-- What you need to do --
All lines before the one containing "x).cores = s.cores := rfl", plus that line itself, are to be printed exactly as they appear below.

Saved entries:
◆ ◆ ◆

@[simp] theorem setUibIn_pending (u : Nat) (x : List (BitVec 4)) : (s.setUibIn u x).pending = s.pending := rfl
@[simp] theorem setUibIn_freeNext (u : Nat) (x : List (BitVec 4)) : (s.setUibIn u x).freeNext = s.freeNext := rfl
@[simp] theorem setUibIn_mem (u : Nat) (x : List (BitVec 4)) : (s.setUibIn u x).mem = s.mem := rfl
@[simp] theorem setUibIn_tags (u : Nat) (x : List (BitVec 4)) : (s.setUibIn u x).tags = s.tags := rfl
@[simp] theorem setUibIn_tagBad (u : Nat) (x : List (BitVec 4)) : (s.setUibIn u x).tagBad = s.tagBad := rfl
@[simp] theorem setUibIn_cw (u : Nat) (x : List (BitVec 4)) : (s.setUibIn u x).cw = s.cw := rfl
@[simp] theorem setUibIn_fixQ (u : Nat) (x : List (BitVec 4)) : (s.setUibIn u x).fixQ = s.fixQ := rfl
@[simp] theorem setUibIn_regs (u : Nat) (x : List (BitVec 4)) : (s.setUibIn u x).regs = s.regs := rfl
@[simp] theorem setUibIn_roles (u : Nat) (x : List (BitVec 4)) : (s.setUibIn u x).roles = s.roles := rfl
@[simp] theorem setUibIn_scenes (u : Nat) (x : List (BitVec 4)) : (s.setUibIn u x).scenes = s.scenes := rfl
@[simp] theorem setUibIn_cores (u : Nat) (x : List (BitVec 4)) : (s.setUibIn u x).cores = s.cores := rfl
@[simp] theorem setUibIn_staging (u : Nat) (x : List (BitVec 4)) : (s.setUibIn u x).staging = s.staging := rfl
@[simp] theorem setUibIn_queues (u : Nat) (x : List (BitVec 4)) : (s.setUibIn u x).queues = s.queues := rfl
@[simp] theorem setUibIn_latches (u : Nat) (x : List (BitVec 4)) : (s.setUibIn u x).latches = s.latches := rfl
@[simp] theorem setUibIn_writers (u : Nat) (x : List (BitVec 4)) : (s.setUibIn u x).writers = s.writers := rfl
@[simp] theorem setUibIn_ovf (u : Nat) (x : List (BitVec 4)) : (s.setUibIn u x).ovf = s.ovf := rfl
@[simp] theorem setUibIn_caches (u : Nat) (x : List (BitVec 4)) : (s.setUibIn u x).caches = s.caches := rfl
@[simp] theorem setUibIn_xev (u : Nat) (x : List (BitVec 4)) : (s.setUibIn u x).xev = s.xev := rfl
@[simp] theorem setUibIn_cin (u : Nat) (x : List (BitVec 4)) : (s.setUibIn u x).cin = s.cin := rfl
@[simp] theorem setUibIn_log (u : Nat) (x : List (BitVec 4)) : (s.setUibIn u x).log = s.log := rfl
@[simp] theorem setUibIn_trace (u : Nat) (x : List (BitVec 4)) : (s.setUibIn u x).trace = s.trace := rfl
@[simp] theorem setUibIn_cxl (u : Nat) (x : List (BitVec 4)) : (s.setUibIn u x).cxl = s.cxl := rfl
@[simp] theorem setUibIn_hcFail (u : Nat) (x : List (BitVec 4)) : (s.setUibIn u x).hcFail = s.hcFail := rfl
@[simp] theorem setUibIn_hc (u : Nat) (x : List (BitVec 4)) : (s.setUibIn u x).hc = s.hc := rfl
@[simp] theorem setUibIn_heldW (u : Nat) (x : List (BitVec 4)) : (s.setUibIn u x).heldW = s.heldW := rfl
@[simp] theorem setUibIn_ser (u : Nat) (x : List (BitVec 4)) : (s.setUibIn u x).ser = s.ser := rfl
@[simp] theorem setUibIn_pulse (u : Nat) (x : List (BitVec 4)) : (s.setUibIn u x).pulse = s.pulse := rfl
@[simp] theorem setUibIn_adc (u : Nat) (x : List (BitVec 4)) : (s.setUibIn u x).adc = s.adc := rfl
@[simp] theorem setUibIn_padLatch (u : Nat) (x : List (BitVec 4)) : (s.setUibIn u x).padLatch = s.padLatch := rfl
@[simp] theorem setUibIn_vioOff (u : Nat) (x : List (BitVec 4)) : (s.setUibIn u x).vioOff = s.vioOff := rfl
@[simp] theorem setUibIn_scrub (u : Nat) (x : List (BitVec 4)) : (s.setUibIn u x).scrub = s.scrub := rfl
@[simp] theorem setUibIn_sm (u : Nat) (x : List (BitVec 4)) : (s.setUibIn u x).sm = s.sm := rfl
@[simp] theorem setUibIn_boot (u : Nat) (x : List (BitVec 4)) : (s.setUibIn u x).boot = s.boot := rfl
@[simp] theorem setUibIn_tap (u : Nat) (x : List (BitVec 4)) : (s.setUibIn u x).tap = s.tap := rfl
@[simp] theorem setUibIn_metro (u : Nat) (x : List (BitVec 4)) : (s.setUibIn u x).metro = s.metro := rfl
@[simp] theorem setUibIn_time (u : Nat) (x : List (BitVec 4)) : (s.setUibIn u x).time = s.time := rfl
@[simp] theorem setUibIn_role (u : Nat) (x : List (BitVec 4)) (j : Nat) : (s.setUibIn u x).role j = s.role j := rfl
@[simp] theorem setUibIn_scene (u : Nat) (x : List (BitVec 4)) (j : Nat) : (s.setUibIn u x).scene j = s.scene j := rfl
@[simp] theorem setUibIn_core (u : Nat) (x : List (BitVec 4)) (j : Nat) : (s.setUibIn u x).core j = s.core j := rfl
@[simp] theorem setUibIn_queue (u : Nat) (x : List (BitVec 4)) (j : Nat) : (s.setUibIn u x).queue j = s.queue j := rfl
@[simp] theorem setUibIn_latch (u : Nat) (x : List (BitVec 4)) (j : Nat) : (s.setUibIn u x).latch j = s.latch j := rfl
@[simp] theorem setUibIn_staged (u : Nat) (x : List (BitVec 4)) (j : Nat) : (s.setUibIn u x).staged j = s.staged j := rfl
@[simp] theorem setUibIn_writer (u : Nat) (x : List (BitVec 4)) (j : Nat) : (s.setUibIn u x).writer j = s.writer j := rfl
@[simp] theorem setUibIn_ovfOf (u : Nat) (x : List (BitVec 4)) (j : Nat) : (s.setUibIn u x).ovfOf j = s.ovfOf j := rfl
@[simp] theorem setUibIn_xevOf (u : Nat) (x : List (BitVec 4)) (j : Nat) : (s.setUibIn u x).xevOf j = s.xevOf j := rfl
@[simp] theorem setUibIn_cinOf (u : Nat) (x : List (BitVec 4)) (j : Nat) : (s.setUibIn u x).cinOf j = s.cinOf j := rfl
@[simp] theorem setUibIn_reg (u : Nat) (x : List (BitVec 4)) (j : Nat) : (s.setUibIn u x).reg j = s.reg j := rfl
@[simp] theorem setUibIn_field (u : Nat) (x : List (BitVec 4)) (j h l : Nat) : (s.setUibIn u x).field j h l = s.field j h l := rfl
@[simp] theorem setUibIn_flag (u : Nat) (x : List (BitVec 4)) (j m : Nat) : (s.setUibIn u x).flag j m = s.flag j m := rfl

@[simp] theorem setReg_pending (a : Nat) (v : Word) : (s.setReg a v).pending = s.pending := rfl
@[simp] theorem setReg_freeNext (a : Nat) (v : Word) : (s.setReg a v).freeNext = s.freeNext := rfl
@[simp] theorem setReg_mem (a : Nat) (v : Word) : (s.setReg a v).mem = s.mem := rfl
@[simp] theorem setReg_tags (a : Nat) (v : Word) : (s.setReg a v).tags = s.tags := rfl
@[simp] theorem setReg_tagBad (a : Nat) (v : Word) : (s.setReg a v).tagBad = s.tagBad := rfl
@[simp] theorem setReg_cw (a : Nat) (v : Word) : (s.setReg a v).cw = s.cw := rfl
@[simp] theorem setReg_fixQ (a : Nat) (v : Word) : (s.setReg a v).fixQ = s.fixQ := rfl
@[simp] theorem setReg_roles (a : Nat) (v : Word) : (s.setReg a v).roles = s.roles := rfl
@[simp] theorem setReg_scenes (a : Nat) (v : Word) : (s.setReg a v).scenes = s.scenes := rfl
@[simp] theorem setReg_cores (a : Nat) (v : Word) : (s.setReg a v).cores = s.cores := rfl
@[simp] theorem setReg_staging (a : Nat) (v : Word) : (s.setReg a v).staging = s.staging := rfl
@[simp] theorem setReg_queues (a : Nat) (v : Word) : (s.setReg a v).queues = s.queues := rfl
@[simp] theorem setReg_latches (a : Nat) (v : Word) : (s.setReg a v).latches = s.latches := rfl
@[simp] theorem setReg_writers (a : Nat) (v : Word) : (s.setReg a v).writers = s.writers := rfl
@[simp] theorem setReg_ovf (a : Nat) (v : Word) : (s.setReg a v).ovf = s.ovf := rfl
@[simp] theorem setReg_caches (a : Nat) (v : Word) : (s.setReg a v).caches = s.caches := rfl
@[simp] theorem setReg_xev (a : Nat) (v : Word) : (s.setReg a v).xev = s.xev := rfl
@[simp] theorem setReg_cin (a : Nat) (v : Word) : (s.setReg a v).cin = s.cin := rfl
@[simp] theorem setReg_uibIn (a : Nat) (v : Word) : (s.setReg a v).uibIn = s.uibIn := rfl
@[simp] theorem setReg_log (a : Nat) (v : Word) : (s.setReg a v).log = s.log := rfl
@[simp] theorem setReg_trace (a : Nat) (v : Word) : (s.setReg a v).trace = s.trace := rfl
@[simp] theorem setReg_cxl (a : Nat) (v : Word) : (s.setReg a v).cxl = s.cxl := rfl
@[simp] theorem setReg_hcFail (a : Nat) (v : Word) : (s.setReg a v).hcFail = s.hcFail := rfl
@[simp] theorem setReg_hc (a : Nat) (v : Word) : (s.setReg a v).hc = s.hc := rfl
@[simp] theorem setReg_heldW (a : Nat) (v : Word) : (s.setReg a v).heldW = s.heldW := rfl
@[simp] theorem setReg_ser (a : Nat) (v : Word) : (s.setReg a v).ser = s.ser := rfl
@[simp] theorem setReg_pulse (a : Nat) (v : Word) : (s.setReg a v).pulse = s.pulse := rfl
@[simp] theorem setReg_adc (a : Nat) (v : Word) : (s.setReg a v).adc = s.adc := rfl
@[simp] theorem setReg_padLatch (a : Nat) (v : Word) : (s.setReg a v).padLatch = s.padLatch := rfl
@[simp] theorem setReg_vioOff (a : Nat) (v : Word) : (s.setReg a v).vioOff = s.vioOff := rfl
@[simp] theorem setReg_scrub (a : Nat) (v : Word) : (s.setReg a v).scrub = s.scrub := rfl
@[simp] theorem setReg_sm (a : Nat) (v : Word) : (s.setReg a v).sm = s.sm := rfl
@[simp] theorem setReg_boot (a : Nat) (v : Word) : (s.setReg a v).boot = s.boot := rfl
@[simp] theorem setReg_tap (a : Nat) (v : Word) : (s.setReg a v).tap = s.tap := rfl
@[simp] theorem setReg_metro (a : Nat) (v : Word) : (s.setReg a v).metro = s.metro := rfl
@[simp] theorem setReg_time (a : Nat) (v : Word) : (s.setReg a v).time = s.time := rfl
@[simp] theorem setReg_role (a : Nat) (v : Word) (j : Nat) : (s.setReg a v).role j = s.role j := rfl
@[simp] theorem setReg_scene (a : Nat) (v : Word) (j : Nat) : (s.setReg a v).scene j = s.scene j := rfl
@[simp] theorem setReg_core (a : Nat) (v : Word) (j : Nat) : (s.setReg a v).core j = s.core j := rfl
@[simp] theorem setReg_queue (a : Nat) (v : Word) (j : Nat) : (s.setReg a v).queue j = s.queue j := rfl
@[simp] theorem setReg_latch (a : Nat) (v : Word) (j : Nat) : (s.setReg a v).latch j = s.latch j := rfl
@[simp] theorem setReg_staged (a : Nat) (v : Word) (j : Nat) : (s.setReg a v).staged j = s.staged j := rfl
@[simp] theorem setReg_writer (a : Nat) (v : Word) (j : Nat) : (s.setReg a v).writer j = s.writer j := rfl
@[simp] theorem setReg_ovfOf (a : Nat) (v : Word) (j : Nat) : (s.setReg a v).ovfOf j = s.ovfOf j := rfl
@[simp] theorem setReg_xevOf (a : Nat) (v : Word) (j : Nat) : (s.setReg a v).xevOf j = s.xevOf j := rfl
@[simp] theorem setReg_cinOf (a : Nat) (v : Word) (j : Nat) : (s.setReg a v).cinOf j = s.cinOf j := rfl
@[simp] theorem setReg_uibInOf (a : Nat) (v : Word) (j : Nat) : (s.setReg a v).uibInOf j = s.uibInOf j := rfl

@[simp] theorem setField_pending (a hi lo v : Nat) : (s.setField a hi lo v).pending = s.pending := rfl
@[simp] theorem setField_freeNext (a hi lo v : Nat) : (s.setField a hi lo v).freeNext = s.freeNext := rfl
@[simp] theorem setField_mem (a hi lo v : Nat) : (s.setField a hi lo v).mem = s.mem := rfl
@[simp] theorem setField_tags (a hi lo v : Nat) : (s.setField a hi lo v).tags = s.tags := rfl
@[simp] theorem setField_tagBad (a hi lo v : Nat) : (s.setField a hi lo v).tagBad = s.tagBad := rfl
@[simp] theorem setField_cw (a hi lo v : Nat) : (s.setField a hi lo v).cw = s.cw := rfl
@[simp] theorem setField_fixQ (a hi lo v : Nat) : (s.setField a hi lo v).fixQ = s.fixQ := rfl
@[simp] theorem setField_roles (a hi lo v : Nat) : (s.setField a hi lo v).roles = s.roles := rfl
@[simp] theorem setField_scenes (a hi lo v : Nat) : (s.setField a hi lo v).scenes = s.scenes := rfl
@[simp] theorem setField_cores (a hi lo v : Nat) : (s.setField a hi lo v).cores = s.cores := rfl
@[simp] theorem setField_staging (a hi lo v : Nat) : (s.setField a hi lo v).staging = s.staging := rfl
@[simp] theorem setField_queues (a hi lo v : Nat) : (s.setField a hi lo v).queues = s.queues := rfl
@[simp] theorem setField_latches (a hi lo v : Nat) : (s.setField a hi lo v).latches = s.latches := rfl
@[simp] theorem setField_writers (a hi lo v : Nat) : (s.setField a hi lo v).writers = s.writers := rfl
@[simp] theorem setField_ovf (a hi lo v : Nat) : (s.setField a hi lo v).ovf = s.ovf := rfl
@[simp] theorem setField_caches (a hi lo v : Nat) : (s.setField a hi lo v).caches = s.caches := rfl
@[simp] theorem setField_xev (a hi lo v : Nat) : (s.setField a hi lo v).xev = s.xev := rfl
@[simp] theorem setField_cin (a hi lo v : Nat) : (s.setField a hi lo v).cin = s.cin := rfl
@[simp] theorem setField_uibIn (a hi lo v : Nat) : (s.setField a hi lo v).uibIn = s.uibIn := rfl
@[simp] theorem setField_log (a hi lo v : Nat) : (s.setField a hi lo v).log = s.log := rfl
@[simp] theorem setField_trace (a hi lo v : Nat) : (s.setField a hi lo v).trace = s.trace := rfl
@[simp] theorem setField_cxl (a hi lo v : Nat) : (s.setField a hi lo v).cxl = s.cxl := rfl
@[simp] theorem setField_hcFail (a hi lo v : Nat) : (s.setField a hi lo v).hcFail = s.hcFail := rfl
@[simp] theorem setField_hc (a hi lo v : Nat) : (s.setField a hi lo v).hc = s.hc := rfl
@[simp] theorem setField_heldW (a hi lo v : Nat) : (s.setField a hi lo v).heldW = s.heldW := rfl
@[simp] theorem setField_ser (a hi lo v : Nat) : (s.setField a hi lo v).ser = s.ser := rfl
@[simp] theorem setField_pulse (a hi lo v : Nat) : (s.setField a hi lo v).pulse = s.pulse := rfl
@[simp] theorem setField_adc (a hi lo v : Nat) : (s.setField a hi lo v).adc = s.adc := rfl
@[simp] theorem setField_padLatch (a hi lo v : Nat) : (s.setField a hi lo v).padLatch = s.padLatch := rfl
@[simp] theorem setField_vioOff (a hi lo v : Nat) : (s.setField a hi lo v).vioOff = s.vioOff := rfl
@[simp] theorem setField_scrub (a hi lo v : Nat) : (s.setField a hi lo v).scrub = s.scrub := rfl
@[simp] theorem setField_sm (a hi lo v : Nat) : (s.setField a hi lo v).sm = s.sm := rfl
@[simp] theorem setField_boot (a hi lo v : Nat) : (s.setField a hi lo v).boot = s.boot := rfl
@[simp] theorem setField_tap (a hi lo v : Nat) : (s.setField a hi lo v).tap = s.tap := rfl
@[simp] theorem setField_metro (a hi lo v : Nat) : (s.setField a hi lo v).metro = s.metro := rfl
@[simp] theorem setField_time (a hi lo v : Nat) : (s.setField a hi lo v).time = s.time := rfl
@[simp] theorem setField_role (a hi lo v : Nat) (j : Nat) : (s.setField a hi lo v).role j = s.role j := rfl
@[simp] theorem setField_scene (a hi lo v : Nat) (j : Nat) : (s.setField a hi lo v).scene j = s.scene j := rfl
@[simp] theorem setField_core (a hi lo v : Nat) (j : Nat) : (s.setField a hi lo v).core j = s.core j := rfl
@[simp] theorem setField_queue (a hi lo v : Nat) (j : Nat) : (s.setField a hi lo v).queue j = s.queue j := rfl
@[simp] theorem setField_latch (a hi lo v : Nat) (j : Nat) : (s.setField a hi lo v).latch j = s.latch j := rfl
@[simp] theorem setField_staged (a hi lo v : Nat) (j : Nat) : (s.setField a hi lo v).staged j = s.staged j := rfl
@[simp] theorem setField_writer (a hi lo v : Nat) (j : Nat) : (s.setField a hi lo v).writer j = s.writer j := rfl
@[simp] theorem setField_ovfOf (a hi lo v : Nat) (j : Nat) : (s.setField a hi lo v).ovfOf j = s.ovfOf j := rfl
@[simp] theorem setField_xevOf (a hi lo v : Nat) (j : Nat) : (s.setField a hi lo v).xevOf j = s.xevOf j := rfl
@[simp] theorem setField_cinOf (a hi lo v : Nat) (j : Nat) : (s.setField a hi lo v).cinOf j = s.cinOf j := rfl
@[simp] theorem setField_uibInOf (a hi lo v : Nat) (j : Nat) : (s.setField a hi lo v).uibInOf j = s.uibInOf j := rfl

◆ ◆ ◆

-- Exercise answer --
@[simp] theorem setUibIn_pending (u : Nat) (x : List (BitVec 4)) : (s.setUibIn u x).pending = s.pending := rfl
@[simp] theorem setUibIn_freeNext (u : Nat) (x : List (BitVec 4)) : (s.setUibIn u x).freeNext = s.freeNext := rfl
@[simp] theorem setUibIn_mem (u : Nat) (x : List (BitVec 4)) : (s.setUibIn u x).mem = s.mem := rfl
@[simp] theorem setUibIn_tags (u : Nat) (x : List (BitVec 4)) : (s.setUibIn u x).tags = s.tags := rfl
@[simp] theorem setUibIn_tagBad (u : Nat) (x : List (BitVec 4)) : (s.setUibIn u x).tagBad = s.tagBad := rfl
@[simp] theorem setUibIn_cw (u : Nat) (x : List (BitVec 4)) : (s.setUibIn u x).cw = s.cw := rfl
@[simp] theorem setUibIn_fixQ (u : Nat) (x : List (BitVec 4)) : (s.setUibIn u x).fixQ = s.fixQ := rfl
@[simp] theorem setUibIn_regs (u : Nat) (x : List (BitVec 4)) : (s.setUibIn u x).regs = s.regs := rfl
@[simp] theorem setUibIn_roles (u : Nat) (x : List (BitVec 4)) : (s.setUibIn u x).roles = s.roles := rfl
@[simp] theorem setUibIn_scenes (u : Nat) (x : List (BitVec 4)) : (s.setUibIn u x).scenes = s.scenes := rfl
@[simp] theorem setUibIn_cores (u : Nat) (x : List (BitVec 4)) : (s.setUibIn u x).cores = s.cores := rfl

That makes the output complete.